Peace activists rally in Peabody against Syria attack plan

PEABODY — More than two dozen peace activists held signs and paraded in front of the downtown office of Congressman John Tierney yesterday afternoon, hoping to prevent proposed military action in Syria. Some were scheduled to meet with Tierney aides later in the day.

Most were veterans of the peace movement, gray-haired members of groups like the North Shore Coalition for Peace and Justice and the House of Peace in Ipswich. If their past efforts were frustrated over wars in Iraq and Afghanistan, they seemed confident that this time a popular wind is at their back.

Meanwhile, supportive drivers plowing through yesterday’s commute sporadically leaned on their horns and waved encouragement.

President Barack Obama has proposed the use of military action to punish the Syrian regime of Bashar Assad for the alleged use of chemical weapons in an attack on rebels that killed hundreds of women and children. Obama has asked for a vote of Congress supporting his decision, and has warned that doing nothing could lead to more widespread use of weapons like the sarin gas suspected in this attack.

While expressing doubts about a military response, Tierney has not yet declared his position on the vote.

“I’m here to let John Tierney know it’s very, very important that he does not vote to bomb Syria,” said Sue Kirby of Salem.

As for charges that the Syrian government has committed atrocities, she said, “It’s an issue the United Nations should decide.” When it was suggested the United Nations would do little in such a case, she shrugged, “Well, there you go.”

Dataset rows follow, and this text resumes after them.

-- ==== Sys2Proof/Machine/Stock.lean ====
section
/-! DEFINITION. The Stock Directory's changes that other blocks cause (R24, R128, R131) and the stock gains it
reports to the Order Book (R37, R133). -/

namespace Sys2Proof.Machine

/-! ### Stock gains (R37) -/

/-- An entry in UNBID for the title and edition whose format the gain serves, and which is not excluded, enters
WINDOW. -/
def reopenEntry (w : Work) (serves : Format → Bool) (deadline : Millis) (e : Entry) : Entry :=
  if e.state = .unbid ∧ e.work = w ∧ serves e.format = true ∧ e.excluded = false then
    { e with state := .window deadline }
  else e

/-- The Order Book takes a stock gain (R37). -/
def State.stockGain (s : State) (w : Work) (serves : Format → Bool) : State :=
  { s with
    book := { s.book with entries := s.book.entries.map (reopenEntry w serves (s.time.ms + s.windowMs)) } }

/-- A cartridge gain serves CARTRIDGE and BOTH. -/
def State.cartridgeGain (s : State) (w : Work) : State := s.stockGain w Format.hasCartridge

/-- A braille gain serves BRAILLE and BOTH. -/
def State.brailleGain (s : State) (w : Work) : State := s.stockGain w Format.hasBraille

/-! ### Ready stock (R128) -/

/-- A ready-stock record takes a new state; its shelf code survives. -/
def State.stockState (s : State) (x : Serial) (st : StockState) : State := s.modStock x fun r => { r with state := st }

/-- The record in ISSUING for a loan is removed. -/
def State.dropIssuing (s : State) (n : LoanNo) : State :=
  match s.issuing? n with
  | some r => s.dropStock r.serial
  | none => s

/-- The record in ISSUING for a loan returns to FREE, a cartridge gain (R65, R133). -/
def State.freeIssuing (s : State) (n : LoanNo) : State :=
  match s.issuing? n with
  | some r => (s.stockState r.serial .free).cartridgeGain r.work
  | none => s

/-! ### Braille sets (R131) -/

/-- A copy is pledged. -/
def SetRec.pledge (r : SetRec) : SetRec := { r with pledged := r.pledged + 1 }

/-- A pledge is undone. -/
def SetRec.unpledge (r : SetRec) : SetRec := { r with pledged := r.pledged - 1 }

/-- A pledged copy is picked (R58). -/
def SetRec.pick (r : SetRec) : SetRec := { r with onShelf := r.onShelf - 1, pledged := r.pledged - 1 }

/-- A copy comes back to the shelf. -/
def SetRec.reshelve (r : SetRec) : SetRec := { r with onShelf := r.onShelf + 1 }

/-- A pledged copy is missing (R70). -/
def SetRec.lose (r : SetRec) : SetRec :=
  { r with held := r.held - 1, onShelf := r.onShelf - 1, pledged := r.pledged - 1 }

/-- A missing copy leaves its record, which is removed when its held count reaches 0 (R70, R130). -/
def State.loseSet (s : State) (w : Work) : State :=
  { s with
    tables :=
      { s.tables with
        sets := (s.tables.sets.map fun r => if r.work = w then r.lose else r).filter fun r =>
          !(r.work == w && r.held == 0) } }

/-! ### Pledges (R24) -/

/-- The pledges of a summary are made for an order.  The copy slot is counted by the entry's being in QUEUED. -/
def State.makePledges (s : State) (o : OrderNo) (w : Work) (serial : Option Serial) (set : Bool) : State :=
  let s := match serial with
    | some x => s.stockState x (.pledged o)
    | none => s
  if set then s.modSet w SetRec.pledge else s

/-- Each part of a pledge is reversed (R24). -/
def State.undoPledges (s : State) (o : OrderNo) (w : Work) (p : Pledge) : State :=
  let s := match p.serial with
    | some x => s.modStock x fun r => if r.state = .pledged o then { r with state := .free } else r
    | none => s
  if p.set then s.modSet w SetRec.unpledge else s

end Sys2Proof.Machine
end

“It’s very strange,” said David Zackon of Wakefield, commenting on the bipartisan nature of opposition to Obama’s proposal, with conservatives and liberals both opposing the president.

Further, he suggested that the evidence of an atrocity is suspect. “You got that 20 years ago,” he said, referencing stories of Kuwaitis mistreated by invading Iraqi soldiers prior to the first Gulf War, stories spread by a public relations firm. “It turned out to be trumped up.”